Thursday, August 2, 2012

Winners Wear Red?

Anyone who is familiar with psychology is aware that colour can have a profound psychological effect on humans.  While this information is not new, with the London 2012 Olympics in full swing some are questioning whether the colour of team uniforms will have an effect on overall performance.

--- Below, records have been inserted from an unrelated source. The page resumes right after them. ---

/-- 41 R123: rounding is half up, and the rounded value of each channel lies between its two entries inclusive, so that it
is the channel, without clamping or wrapping. -/
def Obligations.RoundingNeedsNoClamp : Prop :=
  (roundHalfUp (255 / 2) = 128 ∧ roundHalfUp (1 / 2) = 1) ∧
  ∀ (frac : ℚ) (p q : Byte), 0 ≤ frac → frac < 1 →
    let v := roundHalfUp ((p.toNat : ℚ) + ((q.toNat : ℚ) - p.toNat) * frac)
    (min p.toNat q.toNat : Int) ≤ v ∧ v ≤ (max p.toNat q.toNat : Int) ∧ ((laneExact frac p q).toNat : Int) = v

/-- 41 R129: the endpoints, with offset 0 and H ≥ 2. -/
def Obligations.SamplerEndpoints : Prop :=
  ∀ (H : Nat) (pal : List Color) (p q : Color), 2 ≤ H → pal.head? = some p → pal.getLast? = some q →
    sample 0 H pal 0 = p ∧ sample (H - 1) H pal 0 = q

/-- 41 R126: SAMPLE writes the colour word of `sample` (R122, in exact rationals) into SAMPLE_RESULT, and nothing else. -/
def Obligations.SampleWritesItsColour : Prop :=
  ∀ (s : State) (scanline : Nat), field s.regs.palCount 0 8 ≤ s.params.maxPalette →
    ∃ t, exec (.sample scanline) s = .next t ∧ Ended t 0x04 none false ∧ OnlySample s t ∧
      t.sampleResult =
        colorWord (sampleExact scanline (field s.regs.sampleH 0 16)
          ((List.range (field s.regs.palCount 0 8)).map fun e => color (s.palWord e))
          ((sext 32 (field s.regs.gradOffset 0 32) : ℚ) / 65536))

/-- 41 R124: a palette longer than MAX_PALETTE is Error(PARAM) for SAMPLE always, for BLIT with CSEL = GRAD, and for DRAW with
GRAD_EN = 1, before any write (where the checks that come first pass). -/
def Obligations.LongPaletteIsParam : Prop :=
  ∀ (s : State) (scanline char f : Nat), s.params.maxPalette < field s.regs.palCount 0 8 →
    Raises (.sample scanline) s 0x04 .param ∧
    (s.resolveFont = some f → Raises (.blit char .grad) s 0x06 .param) ∧
    (s.resolveFont = some f → flagBit s.regs.effects 3 = true → Raises .draw s 0x03 .param)

/-! ### The glyph rasterizer -/

/-- 42 R142, R143, R144, R146: after a blit, each pixel the placed glyph lights has the source's colour at its row, every
other pixel is as it was, and the buffer keeps its size; pixels outside are dropped. -/
def Obligations.BlitPixels : Prop :=
  ∀ (glyph : Nat → Byte) (ox oy : Int) (sx sy : Nat) (src : Source) (r : Raster),
    r.pixels.length = r.w * r.h →
    let q := blit glyph ox oy sx sy src r
    q.w = r.w ∧ q.h = r.h ∧ q.pixels.length = r.pixels.length ∧
    ∀ x < r.w, ∀ y < r.h,
      q.pixels[y * r.w + x]? =
        if coversAt glyph ox oy sx sy x y then some (src.colourAt y) else r.pixels[y * r.w + x]?

/-- 42 R148: BUF_INIT (word 0x05000000) sets BUF_CUR to the requested size and every pixel to the fill colour, and changes nothing else;
beyond MAX_W or MAX_H it is TOO_LARGE. -/
def Obligations.BufInitFillsOrTooLarge : Prop :=
  decode 0x05000000 = .ok .bufInit ∧
  ∀ s : State,
    let w := field s.regs.bufReq 0 16
    let h := field s.regs.bufReq 16 16
    (w ≤ s.params.maxW → h ≤ s.params.maxH →
      ∃ t, exec .bufInit s = .next t ∧ Ended t 0x05 none false ∧ OnlyBuffer s t ∧
        t.bufCur = s.regs.bufReq ∧ t.bufW = w ∧ t.bufH = h ∧
        t.pix = List.replicate (w * h) (if flagBit s.regs.effects 0 then color s.regs.colorBg else ⟨0, 0, 0, 0⟩)) ∧
    (s.params.maxW < w ∨ s.params.maxH < h → Raises .bufInit s 0x05 .tooLarge)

A recent study explored the idea that athletes who wear red may have an advantage over their rivals.  Exploring a cross section of sports from wrestling, boxing and Taekwondo, the study suggests that red may help you win.

Why red?
  • Exerts dominance and power
  • People who wear red have been noted as having a faster heart rate and elevated breathing
  • Could effect cognitive function - impairing opponents' decision making
  • Referees were found to slightly favour red competitors to those wearing blue
  • Red  is active, aggressive and outspoken which demands attention from observers
In any competitive sport there will be close calls, where it will not be easy to decide the victor and a referee or judge will have to make that decision to the best of their abilities.  It seems that because red has an association with victory, the judgement of the observer can, occasionally, be influenced by the colour of the clothes that competitor's wear. 
For now though, there is still not enough solid evidence to prove that red will make us winners.  What we can say, is that red is a powerful and proud colour and we’re happy to be cheering our Canadian athletes as they wear red and white in the London 2012 Olympics.

References from the SIRC Collection

1. Abrahams R. Seeing red. Cycling Weekly. October 13, 2011;:36-39.
2. Boxer S. Dark forces: are teams that are dressed in black really meaner and tougher than their more cheerfully clad brethren? A scientific study comes up with some somber findings. Sports Illustrated. April 17, 1989;70(17):52-54;56.
3. Frank M, Gilovich T. The dark side of self-perception and social-perception - black uniforms and aggression in professional sports. Journal Of Personality & Social Psychology. 1988;54(1):74-85.
4. LeMaire J, Short S, Ross-Stewart L, Short M. The effect of uniform color on athletes' readiness for competition and perceptions of opponents' attributes. Journal Of Sport & Exercise Psychology. July 2, 2007;29:S180-S181.
5. Robbins S. Sport red for a competitive edge. Shape. February 2006;25(6):37.
6. Seeing Red!. Journal Of Sport & Exercise Psychology. December 2008;30(6):779.